I’m using Mongo (shell version 2.6.12) in a clustered configuration. Right now I have a few collections sharded, and was looking to shard another collection. This collection already has data in it. Once I run the command to shard the collection and give it it’s key, will the cluster take the existing data and spread it across the multiple systems in my cluster, or will the existing data stay put on one server and any new data will then be spread across the other systems?
When you shard an existing collection, MongoDB will split the values of the shard key into chunk ranges based on data size and start rebalancing across shards based on the chunk distribution. Rebalancing a large collection can be very resource intensive so you should consider the timing and impact on your production deployment.
In MongoDB 2.6 (which reached end of life in October, 2016) the balancer will only perform one chunk migration at a time. In MongoDB 3.4 or newer the balancer can perform parallel chunk migrations with the restriction that each shard can participate in at most one migration at a time. As at MongoDB 3.6, that means that a sharded cluster with n shards can perform at most n/2 (rounded down) simultaneous chunk migrations.

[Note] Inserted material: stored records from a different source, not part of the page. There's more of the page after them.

-- ==== Sys2Proof/Laws/HeldRegAccess.lean ====
section
/-!
SUPPORT. That the operations of Machine/RegAccess.lean touch neither the queue nor the clock, and keep the tables canonical.
-/

namespace Sys2Proof.Machine

variable {q0 : List Instr} {n0 c0 : Nat}

theorem State.nameManagers_held {s : State} (hk : Held q0 n0 c0 s) : Held q0 n0 c0 (State.nameManagers s) := by
  unfold State.nameManagers
  extract_lets l0 l1 l2 l3 l4 l5 l6
  try clear_value l0
  try clear_value l1
  try clear_value l2
  try clear_value l3
  try clear_value l4
  have hl5 : Held q0 n0 c0 l5 := by
    unfold l5
    with_reducible repeat' first | assumption | apply State.setFlag_held
  try clear_value l5
  have hl6 : Held q0 n0 c0 l6 := by
    unfold l6
    with_reducible repeat' first | assumption | apply State.setFld_held
  try clear_value l6
  with_reducible repeat' first | assumption | apply State.setFld_held | refine Held.ite ?_ ?_

theorem State.staleHeld_held {s : State} {ch : Nat} (hk : Held q0 n0 c0 s) : Held q0 n0 c0 (State.staleHeld s ch) := by
  unfold State.staleHeld
  with_reducible repeat' first | assumption | apply State.setFld_held | refine Held.ite ?_ ?_

theorem State.putFld_held {s : State} {f : Fld} {i : Nat} {v : Nat} (hk : Held q0 n0 c0 s) : Held q0 n0 c0 (State.putFld s f i v) := by
  unfold State.putFld
  extract_lets l0
  try clear_value l0
  with_reducible repeat' first
    | assumption | apply State.setFld_held | apply State.setCore_held | apply State.setFlag_held
    | apply State.nameManagers_held | apply State.staleHeld_held | apply State.setVfld_held | refine Held.ite ?_ ?_

theorem State.hostWrite_held {s : State} {fn : Nat} {addr : Nat} {b : Block} {inst : Nat} {r : RegInfo} {k : Nat} {value : Nat} (hk : Held q0 n0 c0 s) : Held q0 n0 c0 (State.hostWrite s fn addr b inst r k value) := by
  unfold State.hostWrite
  with_reducible repeat' first
    | assumption | apply State.audit_held | apply State.putFld_held | refine Held.ite ?_ ?_
    | refine Held.foldl (fun _ _ _ => ?_) ?_ | split

theorem State.trimWrite_held {s : State} {a : Nat} {r : RegInfo} {value : Nat} (hk : Held q0 n0 c0 s) : Held q0 n0 c0 (State.trimWrite s a r value) := by
  unfold State.trimWrite
  extract_lets l0
  try clear_value l0
  with_reducible repeat' first | assumption | apply State.setArr_held | refine Held.ite ?_ ?_

theorem State.fwWrite_held {s : State} {b : Block} {inst : Nat} {r : RegInfo} {k : Nat} {value : Nat} (hk : Held q0 n0 c0 s) : Held q0 n0 c0 (State.fwWrite s b inst r k value) := by
  unfold State.fwWrite
  extract_lets l0 l1 l2
  try clear_value l0
  try clear_value l1
  have hl2 : Held q0 n0 c0 l2 := by
    unfold l2
    with_reducible repeat' first | assumption | apply State.setFld_held
  try clear_value l2
  with_reducible repeat' first
    | assumption | apply State.cmdRefuse_held | apply State.setFld_held | apply State.trimWrite_held | apply State.count_held
    | apply State.putFld_held | refine Held.ite ?_ ?_ | refine Held.foldl (fun _ _ _ => ?_) ?_ | split

theorem State.smbWrite_held {s : State} {b : Block} {inst : Nat} {r : RegInfo} {k : Nat} {value : Nat} (hk : Held q0 n0 c0 s) : Held q0 n0 c0 (State.smbWrite s b inst r k value) := by
  unfold State.smbWrite
  with_reducible repeat' first | assumption | apply State.putFld_held | refine Held.foldl (fun _ _ _ => ?_) ?_ | split

theorem State.writeReg_held {s : State} {p : Path} {addr : Nat} {value : Nat} (hk : Held q0 n0 c0 s) : Held q0 n0 c0 (State.writeReg s p addr value) := by
  unfold State.writeReg
  with_reducible repeat' first
    | assumption | apply State.audit_held | apply State.hostWrite_held | apply State.fwWrite_held | apply State.smbWrite_held
    | refine Held.ite ?_ ?_ | split

theorem State.counterRead_held {s : State} {p : Path} {addr : Nat} (hk : Held q0 n0 c0 s) : Held q0 n0 c0 (State.counterRead s p addr) := by
  unfold State.counterRead
  extract_lets l0
  have hl0 : Held q0 n0 c0 l0 := by
    unfold l0
    with_reducible repeat' first | assumption | fail_if_no_progress refine Held.same ?_
  try clear_value l0
  with_reducible repeat' first
    | assumption | apply State.setFld_held | refine Held.ite ?_ ?_ | refine Held.foldl (fun _ _ _ => ?_) ?_ | split

theorem State.loRead_held {s : State} {p : Path} {audit : Bool} (hk : Held q0 n0 c0 s) : Held q0 n0 c0 (State.loRead s p audit) := by
  unfold State.loRead
  extract_lets l0 l1 l2
  try clear_value l0
  have hl1 : Held q0 n0 c0 l1 := by
    unfold l1
    with_reducible repeat' first | assumption | apply State.setFld_held
  try clear_value l1
  have hl2 : Held q0 n0 c0 l2 := by
    unfold l2
    with_reducible repeat' first | assumption | apply State.setFld_held
  try clear_value l2
  with_reducible repeat' first | assumption | fail_if_no_progress refine Held.same ?_ | refine Held.ite ?_ ?_

theorem State.ownWrite_held {s : State} {p : Path} {rank : Nat} {rwl : Bool} {addr : Nat} (hk : Held q0 n0 c0 s) : Held q0 n0 c0 (State.ownWrite s p rank rwl addr).2 := by
  unfold State.ownWrite
  with_reducible repeat' first | assumption | apply State.audit_held | split

theorem execRegisterWrite_held {path : Path} {addr : Nat} {value : Nat} {s : State} (hk : Held q0 n0 c0 s) : HeldO q0 n0 c0 (execRegisterWrite path addr value s) := by
  unfold execRegisterWrite
  with_reducible repeat' first | assumption | apply State.writeReg_held | refine HeldO.within ?_

theorem execRcCounterRead_held {path : Path} {addr : Nat} {s : State} (hk : Held q0 n0 c0 s) : HeldO q0 n0 c0 (execRcCounterRead path addr s) := by
  unfold execRcCounterRead
  with_reducible repeat' first | assumption | apply State.counterRead_held | refine HeldO.within ?_

theorem execTimeLoRead_held {path : Path} {audit : Bool} {s : State} (hk : Held q0 n0 c0 s) : HeldO q0 n0 c0 (execTimeLoRead path audit s) := by
  unfold execTimeLoRead
  with_reducible repeat' first | assumption | apply State.loRead_held | refine HeldO.within ?_

end Sys2Proof.Machine
end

A faster approach to sharding a large existing collection would be to pre-split chunks in an empty collection based on the current data distribution for your shard key, and to then dump & restore your existing data into this new sharded collection. The pre-split approach minimizes rebalancing activities by creating appropriate chunk ranges so data is distributed on insert.
There have been significant performance improvements since MongoDB 2.6, so I would strongly recommend upgrading to a supported version of MongoDB (ideally MongoDB 3.4 or newer).